Luogu P7728. 旧神归来(Return of Them)
有一棵树,生长规则如下:
- 初始有一棵包含 \(n\) 个结点的以 \(1\) 为根的有根树 \(T_0\);
- 在第 \(i\) 天,树将从 \(T_{i - 1}\) 生长为 \(T_i\),生长规则为:令 \(v\) 是 \(T_{i - 1}\) 中深度最小的叶结点(若有多个则任意选择一个),以 \(v\) 这个点替换成 \(T_{i - 1}\) 本身。
需要计算:
- 对于每个整数 \(d \in [1, m]\),求出 \(S_d\) 表示最小的天数,满足 \(T_{S_d}\) 中深度最小的叶结点深度大于 \(d\)。
答案对 \(998244353\) 取模。
\(2 \le n, m \le {10}^5\)。
考虑操作只与叶子节点组成的深度可重集合有关,设 \(S\) 为所有叶子节点组成的深度可重集合,观察一次操作前后的变化:
- 设替换的叶子节点的深度为 \(d\),那么少了一个 \(d\),多了一族 \(S+d\)。
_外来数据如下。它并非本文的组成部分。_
-- ==== Sys2Proof/Machine/FaultPath.lean ====
section
/-!
DEFINITION. FaultPath: messages reaching collectors and records reaching the device collector (R289 to R293, R300).
-/
namespace Sys2Proof.Machine

/-- The physical group whose transfer in flight reads or writes device address `a` (R290). -/
def State.requester? (s : State) (a : Nat) : Option Nat :=
  (s.clusters.find? fun e => e.2.transfers.any fun t => t.tag.isSome && inRange t.addr t.bytes a).map fun e => e.1 / 32

/-- A message word that reaches its collector in this cycle from outside the model's own checkers: its fire lies 11 cycles
back (R294); its job holds the unit's group or owns the request (R290, R294), its address follows from its TAG (R296). -/
def State.wireOf (s : State) (w : Word64) : FaultWire :=
  let u := w.toNat % 2 ^ 20
  let a := s.tagAddress u (w.toNat / 2 ^ 40)
  let asked := if inRange 4 4 (unitDie u) && unitField u < 3 then s.requester? a else none
  { word := w, fireAt := s.now - 11, via := asked, job := match (if asked.isSome then asked else unitGroup? u) with
      | some p => (s.group p).job
      | none => 0
    addr := a, poisoned := kindPoisons (w.toNat / 2 ^ 20 % 256), detSuspect := false,
    injected := false }

/-- The kinds of a checker of an engine (R86, R98, R111, R121, R126). -/
def checkKind (k : Nat) : Bool := inRange 0x10 8 k || k == 0x19

/-- What a memory's own uncorrectable error, or a check that fails, leaves behind: the line or word is marked (R21, R91, R252,
R255), and the outputs of the command it struck are poisoned, with MEMORY_UNCORRECTABLE or CHECK_FAILED (R53, R86, R98, R111,
R126). A message names a block or a row; its first word stands for the word met (DESIGN CHOICE, log entry 128). -/
def State.noteUnitFault (s : State) (w : Word64) : State :=
  let u := w.toNat % 2 ^ 20
  let a := s.tagAddress u (w.toNat / 2 ^ 40)
  let kind := w.toNat / 2 ^ 20 % 256
  let k := 32 * (unitGroup? u).getD 0 + unitInst u
  if kind = 0x03 && inRange 4 4 (unitDie u) && unitField u < 2 && !s.mem.linePoisoned a then s.loseLine a
  else if kind = 0x02 && inRange 4 4 (unitDie u) && unitField u = 2 && !s.mem.poisonWords.contains (a / 4) then s.loseKeyWord a
  else if (unitGroup? u).isNone || unitPart u = 0 then s
  else if kind ≤ 0x01 then ({ s with mem := s.mem.markWord a } : State).poisonEngine k (unitPart u) 1 (s.now - 11)
  else if checkKind kind then s.poisonEngine k (unitPart u) 0x0C (s.now - 11)
  else s

/-- FAULT_MESSAGE (R289 to R292): the oldest message on its way, or a message word of a checker the model does not
compute, reaches its collector. -/
def execFaultMessage (wire : Option Word64) (s : State) : Out :=
  live s <| match wire with
    | some w => (s.noteUnitFault w).collect (s.wireOf w)
    | none => match s.faults.wires with
      | [] => s
      | w :: rest => ({ s with faults := { s.faults with wires := rest } }).collect w

/-- TEST_MESSAGE (R268, R305): counted at the group's collector; it opens and merges nothing and starts no fence. -/
def execTestMessage (p : Fin 68) (s : State) : Out :=
  live s (s.modCollector (.group p) fun c => { c with testMsgs := satInc c.testMsgs })

/-- DEVICE_COLLECTOR_RECORD (R293, R298 to R300): the next record reaches the device collector. -/
def execDeviceCollectorRecord (s : State) : Out :=
  live s <| match s.faults.toDevice with
    | [] => s
    | w :: rest => ({ s with faults := { s.faults with toDevice := rest } }).deviceRecord w

end Sys2Proof.Machine
end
尝试用生成函数表达这一过程,设 \(F\) 为 \(S\) 的 \(\text{OGF}\)。一次操作即为:
\[F(x)\leftarrow (1+x^d)F(x)-x^d
\]
设深度为 \(i\) 的点操作了 \(a_i\) 次,推导可得
\[\prod_{i\ge1} (1+x^i)^{a_i}(F(x)-1)=-1
\]
则
\[\prod_{i\ge1} (1+x^i)^{a_i}=\frac{1}{1-F(x)}
\]
两边同时取 \(\ln\)
\[\sum_{i\ge1} a_i\ln (1+x^i)=\ln \frac{1}{1-F(x)}
\]
\[\begin{aligned}\ln(1-x^n)&=\int \frac{\text{d}}{\text{d}x}\ln(1-x^n)=-\int\frac{nx^{n-1}}{1-x^n}\\ &=-\int \sum_{t\ge 0}nx^{(t+1)n-1}=-\int \sum_{t\ge1}nx^{tn-1}=-\sum_{t\ge 1}\frac{x^{tn}}{t}\\ \end{aligned} \]
根据这个公式,将 \(-x^i\) 代入,得
\[\sum_{ij=n} \frac{(-1)^{j-1}a_i}{j}=[x^n]\frac{1}{1-F(x)}
\]
先 \(O(n\log n)\) 求出 \(\frac{1}{1-F(x)}\),然后再 \(O(n\log n)\) 解出 \(a_i\) 即可。
#include <bits/stdc++.h>
#define eb emplace_back
using namespace std;
typedef long long ll;
typedef vector<int> Poly;
const int N = 1 << 20, mod = 998244353, inv2 = mod + 1 >> 1;
int n, m, sum, r[N], ans[N], dep[N], Inv[N];
vector<int> G[100005]; Poly S;
inline int add(int x, int y) { return x + y >= mod ? x + y - mod : x + y; }
inline int dec(int x, int y) { return x - y < 0 ? x - y + mod : x - y; }
inline int mul(int x, int y) { return (ll)x * y % mod; }
inline int qpow(int a, int b) {
int ans = 1;
for (; b; b >>= 1, a = mul(a, a)) if (b & 1) ans = mul(ans, a);
return ans;
}
inline void NTT(Poly &A, int len, int type){
for (int i = 0; i < len; ++ i) if(i < r[i]) swap(A[i], A[r[i]]);
for (int mid = 1; mid < len; mid <<= 1) {
int Wn = qpow(type == 1 ? (mod + 1) / 3 : 3, (mod - 1) / (mid << 1));
for (int j = 0; j < len; j += (mid << 1))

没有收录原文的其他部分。